Le gouvernement prépare une opération d’envergure sur plusieurs logements administratifs en état de dégradation avancée. Objectif affiché : rénover, moderniser et remettre aux normes des infrastructures publiques devenues, pour certaines, insalubres et inadaptées aux exigences actuelles de sécurité.
Des bâtiments publics, sans titres de propriété privés
Selon les éléments communiqués, les sites concernés, notamment la cité des enseignants, l’immeuble Gabon 2000, les « 90 logements », ainsi qu’un bâtiment situé au quartier Montagne Sainte, en face de la CNAMGS, sont des biens de l’État. Aucun des occupants actuels ne disposerait d’un titre foncier.
Plusieurs résidents sont des retraités de l’administration. D’autres auraient mis ces logements en location, bien qu’il s’agisse de patrimoines publics destinés à un usage administratif. Une situation que les autorités considèrent comme juridiquement irrégulière.
Fort de ce constat, il est donc évident qu’une indemnisation n’est pas à l’ordre du jour, car personne ne verra son bien détruit : il s’agit ici de biens appartenant à l’État. Il suffira, à cet effet, de donner aux occupants un préavis de trois à quatre mois afin de permettre la libération progressive des lieux.
Pour le gouvernement, il ne s’agit pas d’un déguerpissement arbitraire, mais d’une récupération de logements administratifs en vue de leur réhabilitation et de leur réaffectation.
Au-delà de la simple libération des bâtiments, les autorités évoquent un processus de restructuration urbaine. Il ne serait pas question uniquement de repeindre ou de rénover superficiellement, mais de repenser ces espaces selon des standards actuels de modernité, de salubrité et de sécurité.
L’exemple du Camp de police, déjà rénové, est cité comme illustration de cette nouvelle approche. Les pouvoirs publics entendent appliquer la même méthode aux autres sites ciblés.
La cité des enseignants occupe une place stratégique dans ce dossier. Le gouvernement entend restaurer ces logements afin d’y accueillir de nouveaux enseignants, dans un contexte où le déficit de logements administratifs fonctionnels pénalise l’attractivité et la stabilité du personnel éducatif.
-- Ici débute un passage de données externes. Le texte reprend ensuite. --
-- ==== Sys2Proof/Certificates/Slice0/Obligations.lean ====
section
/-! DEFINITION. The statements. -/

namespace Sys2Proof.Machine

/-! ### Integer ops (R338 to R342, R350, R351, R358, R362, R377, R378, R382, R383, R386, R388, R392, R396, R400, R402,
R406, R414, R438) -/

/-- The width of an integer name, 64 for a queue name or `nil` (R350, R386, R400). -/
def IntWidth (x : Slot) (i : Ix) (w : Nat) : Prop :=
  (i = 0 ∧ w = 64) ∨ (∃ n c q, x.nm i = some n ∧ n.kind = .queue c q ∧ w = 64) ∨
    (∃ n sg m, x.nm i = some n ∧ n.kind = .int sg w m)

/-- An op on two integer sources and the exact result that its rule gives: of the slot, the indices of D and A, and the
values of A and B. -/
inductive IntOp2 : (Guard → Opd → Opd → Opd → Instr) → (Slot → Ix → Ix → Int → Int → Int → Prop) → Prop where
  | add : IntOp2 .add (fun _ _ _ a b r => r = a + b)
  | sub : IntOp2 .sub (fun _ _ _ a b r => r = a - b)
  | mul : IntOp2 .mul (fun _ _ _ a b r => r = a * b)
  | mulh : IntOp2 .mulh (fun x d _ a b r => ∃ w, IntWidth x d w ∧ r = (a * b).fdiv (2 ^ w))
  | div (nz : Bool) : IntOp2 (fun g d a b => .div g d a b nz) (fun _ _ _ a b r => b ≠ 0 ∧ r = a.tdiv b)
  | rem (nz : Bool) : IntOp2 (fun g d a b => .rem g d a b nz) (fun _ _ _ a b r => b ≠ 0 ∧ r = a.tmod b)
  | divNz : IntOp2 (fun g d a b => .div g d a b true) (fun _ _ _ _ b r => b = 0 ∧ r = 0)
  | remNz : IntOp2 (fun g d a b => .rem g d a b true) (fun _ _ _ _ b r => b = 0 ∧ r = 0)
  | and : IntOp2 .and (fun _ _ _ a b r => r = iand a b)
  | or : IntOp2 .or (fun _ _ _ a b r => r = ior a b)
  | xor : IntOp2 .xor (fun _ _ _ a b r => r = ixor a b)
  | andn : IntOp2 .andn (fun _ _ _ a b r => r = iand a (inot b))
  | shl : IntOp2 (fun g d a b => .shl g d a (.name b)) (fun _ _ _ a k r => r = shiftBy a k)
  | sra : IntOp2 (fun g d a b => .sra g d a (.name b)) (fun _ _ _ a k r => r = shiftBy a (-k))
  | shr : IntOp2 (fun g d a b => .shr g d a (.name b))
      (fun x _ i a k r => ∃ w, IntWidth x i w ∧ r = shiftBy (a % 2 ^ w) (-k))
  | rot : IntOp2 (fun g d a b => .rot g d a (.name b))
      (fun x _ i a k r => ∃ w u, IntWidth x i w ∧ u = rotBy w (umod w a) k ∧
        r = if srcSigned x i then sext w u else u)
  | min : IntOp2 .min (fun _ _ _ a b r => r = min a b)
  | max : IntOp2 .max (fun _ _ _ a b r => r = max a b)
  | cmp (cc : Cc) : IntOp2 (fun g d a b => .cmp g cc d a b) (fun _ _ _ a b r => r = if Cc.holds cc a b then 1 else 0)

/-- An op on one integer source, with its immediate, and the exact result that its rule gives. -/
inductive IntOp1 : (Guard → Opd → Opd → Instr) → (Slot → Ix → Int → Int → Prop) → Prop where
  | addi (v : Imm) : IntOp1 (fun g d a => .addi g d a v) (fun _ _ a r => r = a + Imm.sval v)
  | cmpi (cc : Cc) (v : ImmC) : IntOp1 (fun g d a => .cmpi g cc d a v)
      (fun _ _ a r => r = if Cc.holds cc a (ImmC.sval v) then 1 else 0)
  | abs : IntOp1 .abs (fun _ _ a r => r = a.natAbs)
  | clz : IntOp1 .clz (fun x i a r => ∃ w, IntWidth x i w ∧ r = clzOf w (umod w a))
  | ctz : IntOp1 .ctz (fun x i a r => ∃ w, IntWidth x i w ∧ r = ctzOf w (umod w a))
  | popc : IntOp1 .popc (fun x i a r => ∃ w, IntWidth x i w ∧ r = popOf w (umod w a))
  | shl (k : BitVec 6) : IntOp1 (fun g d a => .shl g d a (.imm k)) (fun _ _ a r => r = a * 2 ^ k.toNat)
  | sra (k : BitVec 6) : IntOp1 (fun g d a => .sra g d a (.imm k)) (fun _ _ a r => r = a.fdiv (2 ^ k.toNat))
  | shr (k : BitVec 6) : IntOp1 (fun g d a => .shr g d a (.imm k))
      (fun x i a r => ∃ w, IntWidth x i w ∧ r = (a % 2 ^ w).fdiv (2 ^ k.toNat))
  | rot (k : BitVec 6) : IntOp1 (fun g d a => .rot g d a (.imm k))
      (fun x i a r => ∃ w u, IntWidth x i w ∧ u = rotBy w (umod w a) k.toNat ∧ r = if srcSigned x i then sext w u else u)
  | ext (sg : Bool) (pos lenm1 : BitVec 6) : IntOp1 (fun g d a => .ext g sg d a pos lenm1)
      (fun _ _ a r => ∃ f, f = umod (lenm1.toNat + 1) (a.fdiv (2 ^ pos.toNat)) ∧
        r = if sg then sext (lenm1.toNat + 1) f else f)

/-! ### Float ops (R112 to R125, R357, R363 to R370) -/

/-- FFLAGS of the issuing slot gather flags (R120). -/
def State.raised (s st : State) (fl : BitVec 5) : State := st.modSlot s.cur (fun y => { y with fflags := y.fflags ||| fl })

/-- The FPE mask of the issuing slot's partition (R121). -/
def State.fpeMask (s : State) : BitVec 5 :=
  match s.cfgOf (coreOf s.cur) with
  | some g => g.fpe
  | none => 0

/-- A full float name of a kind and its pattern. -/
def FltIs (s : State) (i : Ix) (k : FK) (n : Nat) (p : Bool) : Prop :=
  ∃ y, s.me.nm i = some y ∧ y.kind = .flt k ∧ y.f = true ∧ n = (y.vals.headD 0).toNat ∧ p = y.p

/-- The kind in which a float op rounds (R364): that of D, or that of A for a queue name. -/
def RoundsIn (s : State) (d a : Ix) (k : FK) : Prop :=
  FltName s d k ∨ (s.me.isQ d = true ∧ FltName s a k)

/-- A float op on two sources and its exact result (R363). -/
inductive FltOp2 : (Guard → Rm → Bool → Opd → Opd → Opd → Instr) → (Rm → FV → FV → FRes) → Prop where
  | add : FltOp2 .fadd fAdd
  | sub : FltOp2 .fsub fSub
  | mul : FltOp2 .fmul (fun _ => fMul)
  | div : FltOp2 .fdiv (fun _ => fDiv)

/-- A result of a float op that is rounded once to the kind of its destination (R364): it traps with FPE where a flag that it
raises is enabled, and else raises its flags, is written with the poison `p`, and the slot goes on. -/
def RoundedOnce (i : Instr) (s st0 : State) (d a : Ix) (rm : Rm) (sat : Bool) (x : FRes) (p : Bool) : Prop :=
  ∀ k, RoundsIn s d a k →
    ((x.round k rm sat).2 &&& s.fpeMask ≠ 0 →
      Sys2Proof.Machine.exec i s = .next (s.trapped ⟨0x0D, ((x.round k rm sat).2 &&& s.fpeMask).toNat, 0, 0⟩)) ∧
    ((x.round k rm sat).2 &&& s.fpeMask = 0 → ∀ st,
      WritesPat s (s.raised st0 (x.round k rm sat).2) d k (x.round k rm sat).1 p st →
      Sys2Proof.Machine.exec i s = .next (s.goOn st))

/-- A float op with the destination `nil` raises the flags of its exact result and goes on; the flags of a rounding that no
kind is given for are free (log entry 42), and an exact result that is 0, infinite or a NaN has none of them. -/
def RoundedAway (i : Instr) (s st0 : State) (x : FRes) : Prop :=
  s.fpeMask = 0 → ∃ f n, f &&& (fNV ||| fDZ) = 0 ∧ ((∀ sg m e, x.v = .fin sg m e → m = 0) → f = 0) ∧
    Sys2Proof.Machine.exec i s = .next (s.goOn (s.raised { st0 with free := n } (x.fl ||| f)))

/-! ### Vector ops (R419 to R431) -/

/-- An operand of a vector op that can be read: `nil`, or a full name. -/
def VReads (s : State) (i : Ix) (v : VIn) (p : Bool) : Prop :=
  (i = 0 ∧ v = ⟨none, none, [0]⟩ ∧ p = false) ∨
  (∃ n, s.me.nm i = some n ∧ n.f = true ∧ v = ⟨n.kind.fk, n.kind.vshape, n.vals⟩ ∧ p = n.p)

/-- The mask of a vector op that can be read (R420): none, or a full integer vector. -/
def VMasks (s : State) (h : VH) (m : VMask) (p : Bool) : Prop :=
  (h.msk = 0 ∧ m = none ∧ p = false) ∨ (h.msk ≠ 0 ∧ s.me.isIVec h.msk = true ∧ ∃ v, m = some v ∧ VReads s h.msk v p)

/-- The elements of D that a vector op writes (R421): `f` gives the result of an element, with its flags, none for one that it
leaves as it is. D must be full where the op uses it or leaves an element as it is, no flag is enabled in FPE, and every result
fits; then the elements are in place, the poison is that of the sources and, where D was read, of D. -/
def VWrites (s st : State) (d : Ix) (usesD : Bool) (p : Bool) (f : NameSt → Nat → Nat → Option ERes) (st' : State) : Prop :=
  ∃ n es, s.me.nm d = some n ∧ es = (cells n.kind.shape.1 n.kind.shape.2).map (fun e => f n e.1 e.2) ∧
    (usesD = true ∨ none ∈ es → n.f = true) ∧ (∀ fl, some (none, fl) ∉ es) ∧ eflags es &&& s.fpeMask = 0 ∧
    st' = (s.raised st (eflags es)).modName s.cur d (·.put ((n.vals.zip es).map (fun e => match e.2 with
      | some (some v, _) => v
      | _ => e.1)) (p || (usesD || es.any Option.isNone) && n.p))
Pour les autorités, maintenir des zones dégradées, qui deviennent et tous, nous le savons, des zones de non-droit pour certaines, où l’on ne passe pas un jour sans entendre parler de braquage ou de trafic de drogue dure, reviendrait à abandonner le patrimoine public et à compromettre la politique de modernisation urbaine engagée.
L’opération ne manquera pas de susciter des réactions. Les autorités s’attendent à des critiques, en l’occurrence sur les réseaux sociaux, invoquant la précarité ou la dignité humaine. Mais la position gouvernementale reste ferme : il s’agit d’une mesure d’assainissement administratif et urbain, fondée sur le droit de propriété de l’État et sur l’intérêt général.
En toile de fond, une ligne directrice assumée : restaurer l’autorité publique sur son patrimoine, moderniser les infrastructures et garantir que les logements administratifs remplissent effectivement leur mission première, c’est-à-dire servir l’État et ses agents en activité.